(Saved data entries)

▬▬▬▬▬▬▬▬▬▬

/-- What the new value of an object does at once. -/
def Chip.objectHook (c : Chip) (index sub old : Nat) : Chip :=
  let phy := decide (0x4010 ≤ index) && decide (index ≤ 0x4015) || decide (index = 0x3850) || decide (index = 0x4040)
  let c := if index = 0x4040 then c.judgeSlotHook sub old else c
  if index = 0x2420 then c.cacheModeHook sub old
  else if index = 0x3444 then c.slotEnableHook sub old
  else if index = 0x3800 then c.pairModeHook old
  else if index = 0x3810 then c.judgeChanged
  else if index = 0x3C00 then c.ringHook
  else if index = 0x4000 then c.adpHook
  else if phy ∧ c.adp.astate ≠ 0 then c.programPhy none
  else c

/-! ### Command objects by index (Table 12.3, WO) -/

/-- A command that is a write of 1. -/
def one (v reason : Nat) (act : Chip → Chip) : Nat × (Chip → Chip) := (if v = 1 then reason else 4, act)

/-- The owning chapter's answer to a command of the right length: its refusal reason, and the action.
[DESIGN CHOICE, notes/assumptions/54.md; DEDUCED, notes/assumptions/92.md] -/
def Chip.commandTake (c : Chip) (index sub : Nat) (b : Bytes) (w : Writer) : Nat × (Chip → Chip) :=
  let v := leNat b
  if index = 0x1120 then (c.rightsReason v, fun c => c.setRights v)
  else if index = 0x3020 then (c.runReason sub v, fun c => c.runAct sub v)
  else if index = 0x3432 then
    let found := Config.releaseFound c.draws
    one v (if c.releasable sub found found then 0 else 5) (fun c => c.release sub)
  else if index = 0x3840 then one v c.handoverReason (fun c => c.onPair (fun p => { p with handover := true }))
  else if index = 0x3841 then one v c.forceReason (fun c => c.pursue 8)
  else if index = 0x3C40 then (c.resetNodeReason v, fun c => c.emit (.unitReset (c.answering v) v c.newestLog))
  else if index = 0x4020 then (keyReason b, fun c => c.setKey sub b)
  else if index = 0x4431 then one v 0 Chip.newPack
  else if index = 0x4432 then (c.shipReason v, Chip.shipAct)
  else if index = 0x4840 then (c.scrubReason b, fun c => c.scrubBegin b)
  else if index = 0x4843 then one v 0 Chip.scrubStop
  else if index = 0x4C11 then (c.clearReason v w, fun c => c.endFault (v % 1024) (clearedBy w.origin))
  else if 0x4C40 ≤ index ∧ index ≤ 0x4C43 then
    let source := (index - 0x4C40) * 256 + sub
    (if kindOf source v then 0 else 4, fun c => c.faultArrives source v none true)
  else if index = 0x5040 then one v 0 Chip.flushRecorder
  else if index = 0x5420 then (chunkReason b, fun c => c.takeChunk b)
  else if index = 0x5421 then
    let found := Config.imageFound c.draws
    one v (if c.imageOk found then 0 else 6) (fun c => c.commitImage found)
  else if index = 0x5430 then (c.unitResetReason v, fun c => c.leadsTo (.unit 2))
  else (5, id)
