/-- R387 to R401: a corrected SRAM error at a new place is counted, noted and fills the region's bucket; a second one at the same place
is a hard fault; a corrected LPDDR6 error fills the bucket and enters its page's history. An uncorrectable error is counted, reported
and takes its outcome; an entry of the merge buffer that times out is counted, and one over uncorrectable old bytes takes theirs; a
halted DMA channel restarts and its fault is cleared. -/
def Obligations.MemoryErrorsTakeTheirOutcome : Prop :=
  (∀ (s : State) (region address bit : Nat), 48 ≤ region → region < 64 → (region, address, bit) ∉ s.mem.hard →
    (region, address, bit) ∉ s.mem.corrected → s.mem.scrub.covers region address = false →
    exec (.memoryCorrected region address bit) s = .next (s.left (Chip.fillBucket (Chip.onMem ((s.bump 0x4803).bump 0x4813 region)
      (fun m => { m with corrected := m.corrected ++ [(region, address, bit)] })) region address))) ∧
  (∀ (s : State) (region address bit : Nat), 48 ≤ region → region < 64 → (region, address, bit) ∉ s.mem.hard →
    (region, address, bit) ∈ s.mem.corrected → s.mem.scrub.covers region address = false →
    exec (.memoryCorrected region address bit) s = .next (s.left (((s.bump 0x4803).bump 0x4813 region).hardFault region address bit))) ∧
  (∀ (s : State) (region address bit : Nat), region < 48 → s.mem.scrub.covers region address = false →
    exec (.memoryCorrected region address bit) s = .next (s.left (((((s.setPoison region address false).bump 0x4801).bump 0x4813
      region).fillBucket region address).pageCorrected region (pageOf address)))) ∧
  (∀ (s : State) (region address : Nat), 48 ≤ region → region < 64 → s.mem.scrub.covers region address = false →
    exec (.memoryUncorrectable region address .other none) s = .next (s.left ((((s.bump 0x4804).bump 0x4814 region).faultTake region 0x11
      (some address) false).selfClear region))) ∧
  (∀ (s : State) (entry region address : Nat) (m : MemoryContent), entry < 64 →
    exec (.mergeEntryTimeout entry region address true m) s =
      .next (s.left ((s.bump 0x4805).setPoison region address false)) ∧
    exec (.mergeEntryTimeout entry region address false m) s =
      .next (s.left (((s.bump 0x4805).memoryUncorrectable region address m none).setPoison region address true))) ∧
  (∀ (s : State) (ch : DmaChannel), ch ∈ s.mem.halted → ch ≠ .host →
    Leads (.dmaHaltRestart ch) s (fun t => t.mem = { s.mem with halted := s.mem.halted.filter (fun d => decide (d ≠ ch)) } ∧ dataStands s t)) ∧
  (∀ s : State, .host ∈ s.mem.halted →
    exec (.dmaHaltRestart .host) s = .next (s.left (Chip.hostResumes (Chip.selfClear
      { s.toChip with mem := { s.mem with halted := s.mem.halted.filter (fun d => decide (d ≠ .host)) } } 0x70))))

/-- R402 to R405: a commanded scrub starts, is cancelled and ends; the patrol advances and its passes are counted. -/
def Obligations.ScrubsRunAndEnd : Prop :=
  (∀ (s : State) (b : Bytes) (w : Writer), s.commandReason 0x4840 0 w (s.scrubReason b) = 0 →
    Leads (.scrubStart b w) s (fun t => t.mem = { s.mem with scrub := { Scrub.reset with
      state := 1, target := leAt b 0 1, region := leAt b 1 1, repair := (leAt b 2 1).testBit 0, first := leAt b 8 8
      length := leAt b 16 8, startStride := s.clk.stride } } ∧ dataStands s t)) ∧
  (∀ (s : State) (w : Writer), s.commandReason 0x4843 0 w 0 = 0 → s.mem.scrub.state = 1 →
    Leads (.scrubCancel w) s (fun t => t.mem = { s.mem with scrub := { s.mem.scrub with cancel := true } } ∧ dataStands s t)) ∧
  (∀ s : State, s.mem.scrub.state = 1 → s.mem.scrub.cancel = false →
    Leads .scrubEnd s (fun t => t.mem.scrub.state = 2 ∧ t.mem.scrub.endReason = 0 ∧ t.mem.scrub.endStride = s.clk.stride ∧
      t.mem.scrub.read = s.scrubLines s.mem.scrub ∧ dataStands s t)) ∧
  (∀ (s : State) (lines : Nat), s.val 0x4848 ≠ 0 → s.mem.patrol + 64 * lines < Config.lpddrBytes →
    exec (.patrolScrub lines) s = .next (s.left { s.toChip with mem := { s.mem with patrol := s.mem.patrol + 64 * lines } })) ∧
  (∀ (s : State) (lines : Nat), s.val 0x4848 ≠ 0 → Config.lpddrBytes ≤ s.mem.patrol + 64 * lines →
    exec (.patrolScrub lines) s = .next (s.left (Chip.bump
      { s.toChip with mem := { s.mem with patrol := s.mem.patrol + 64 * lines - Config.lpddrBytes } } 0x4849)))

/-- R407 to R420: a fault message is taken with its timer, and one of a direct kind enters the safe state; an expired timer does; a
fault is cleared by the dictionary, and forced by it. -/
def Obligations.FaultsAreTakenClearedAndForced : Prop :=
  (∀ (s : State) (source kind : Nat) (address : Option Nat), kindOf source kind = true → directKind kind = false →
    exec (.faultMessage source kind address) s = .next (s.left (s.faultTake source kind address false).pumpHost)) ∧
  (∀ (s : State) (source : Nat) (p : PendingFault), s.faults.pending = [(source, p)] → p.started = true → p.left = 0 →
    exec (.faultTimerExpiry source) s = .next (s.left (((s.endFault source 5).bump 0x4C03).enterSafe p.message p.occurrence 1).pumpHost)) ∧
  (∀ (s : State) (value : Nat) (w : Writer), s.commandReason 0x4C11 0 w (s.clearReason value w) = 0 →
    Leads (.faultClear value w) s (fun t => t.faults.pending = s.faults.pending.drop (value % 1024) ∧
      t.faults.occurrences = s.faults.occurrences ∧ t.faults.safe = s.faults.safe ∧ dataStands s t)) ∧
  (∀ (s : State) (source kind : Nat) (w : Writer), kindOf source kind = true → directKind kind = false →
    s.commandReason (0x4C40 + source / 256) (source % 256) w 0 = 0 →
    exec (.faultForce source kind w) s = .next (s.left ((s.logChange (0x4C40 + source / 256) (source % 256) w 0 0 0 kind
      (decide (0x4C40 + source / 256 = 0x4020))).faultTake source kind none true).pumpHost))

/-- R421 to R426: the recorder's buffer is flushed by the dictionary and every 1,024 laps while it holds what is not flushed, and its
sequence number is saved to both flashes. -/
def Obligations.RecorderFlushesAndCheckpoints : Prop :=
  (∀ (s : State) (w : Writer), s.commandReason 0x5040 0 w 0 = 0 →
    exec (.recorderFlush w) s = .next (s.left (s.logChange 0x5040 0 w 0 0 0 1 false).flushRecorder)) ∧
  (∀ s : State, s.recorder.flushed < s.recorder.seq → s.recorder.lastFlushLap + 1024 ≤ s.lap →
    exec .recorderFlushPeriodic s = .next (s.left s.flushRecorder)) ∧
  (∀ s : State, exec .recorderCheckpoint s = .next (s.left { s.toChip with
    recorder := { s.recorder with saved := max s.recorder.saved s.recorder.seq, savedMs := s.nowMs }
    out := s.out ++ [.flashWrite 2] }))

/-- R427 to R450: the starts and the resets. Power and RESET_N set the clock, the straps and the cycle count; the firmware starts the
clock at the selected stride; the wait for members ends; an image is written into the unused flash. -/
def Obligations.StartsAndResetsSetTheClock : Prop :=
  (∀ (s : State) (i : StartInputs), s.start.powered = false → i.railsOk = true → i.referenceOk = true → s.ring.stale = false →
    Leads (.coldPowerOn i) s (fun t => t.clk = { Clock.reset with
      opNs := s.recorder.savedMs * 1000000, cycles := s.clk.cycles + 1, startNs := s.recorder.savedMs * 1000000 } ∧
      t.straps = { memberX4 := i.strapMemberX4, nodeId := i.strapNodeId % 32, bootSel := i.strapBootSel })) ∧
  (∀ (s : State) (us : Nat), 10 ≤ us → s.start.powered = true → s.power.supply ≠ .vault → s.power.supply ≠ .watch →
    s.ring.stale = false → Leads (.resetNAssert us) s (fun t => t.clk = { s.clk with running := false } ∧ t.straps = s.straps)) ∧
  (∀ (s : State) (us : Nat), 10 ≤ us → s.start.powered = true → s.power.supply = .vault ∨ s.power.supply = .watch →
    exec (.resetNAssert us) s = .next (s.resetLeft { s.toChip with
      start := { s.start with resetN := true }, power := { s.power with resetHeld := true } })) ∧
  (∀ (s : State) (i : StartInputs), s.start.resetN = true → s.power.resetHeld = false → s.start.powered = true → s.ring.stale = false →
    Leads (.resetNRelease i) s (fun t => t.clk = { Clock.reset with
      opNs := s.clk.opNs, cycles := s.clk.cycles, startNs := s.clk.opNs, missed := s.clk.missed } ∧
      t.straps = { s.straps with bootSel := i.strapBootSel })) ∧
  (∀ s : State, s.start.powered = true → s.start.phase = 0 → s.clk.running = false → s.start.resetN = false → s.power.vinReset = false →
    Leads .firmwareStart s (fun t => t.clk = { s.clk with
      running := true, ticks := 2048 * 2 ^ s.val 0x1200, stride := 0, opNs := max s.clk.opNs (s.clk.startNs + 150000000) })) ∧
  (∀ s : State, s.start.phase = 2 → s.membersOver = true → s.chooseSource = .retained → s.paired = false →
    exec .memberWaitEnd s = .next (s.left { s.toChip with start := { s.start with phase := 4 } })) ∧
  (∀ (s : State) (w : Writer), s.commandReason 0x5430 0 w (s.unitResetReason 0x52540001) = 0 → s.ring.stale = false →
    Leads (.unitReset 0x52540001 w) s (fun t => t.clk.running = false ∧ t.clk.cycles = s.clk.cycles)) ∧
  (∀ s : State, s.start.powered = true → s.ring.stale = false →
    Leads .railFault s (fun t => t.clk = { s.clk with running := false } ∧ t.straps = s.straps)) ∧
  (∀ (s : State) (b : Bytes) (w : Writer), s.commandReason 0x5420 0 w (chunkReason b) = 0 →
    Leads (.imageChunk b w) s (fun t => t.start = { s.start with written := s.start.written.put (leAt b 0 8) (b.drop 8) } ∧
      dataStands s t)) ∧
  (∀ (s : State) (found : FlashImage) (w : Writer), s.commandReason 0x5421 0 w (if s.imageOk found then 0 else 6) = 0 →
    Leads (.imageCommit found w) s (fun t => t.start = { s.start with
      images := s.start.images.put (1 - s.start.running) found, written := [] }))
end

▬▬▬▬▬▬▬▬▬▬

• Your task
Within the entries above, how many lines contain the word "filter"? State the number only.

• Problem solution
2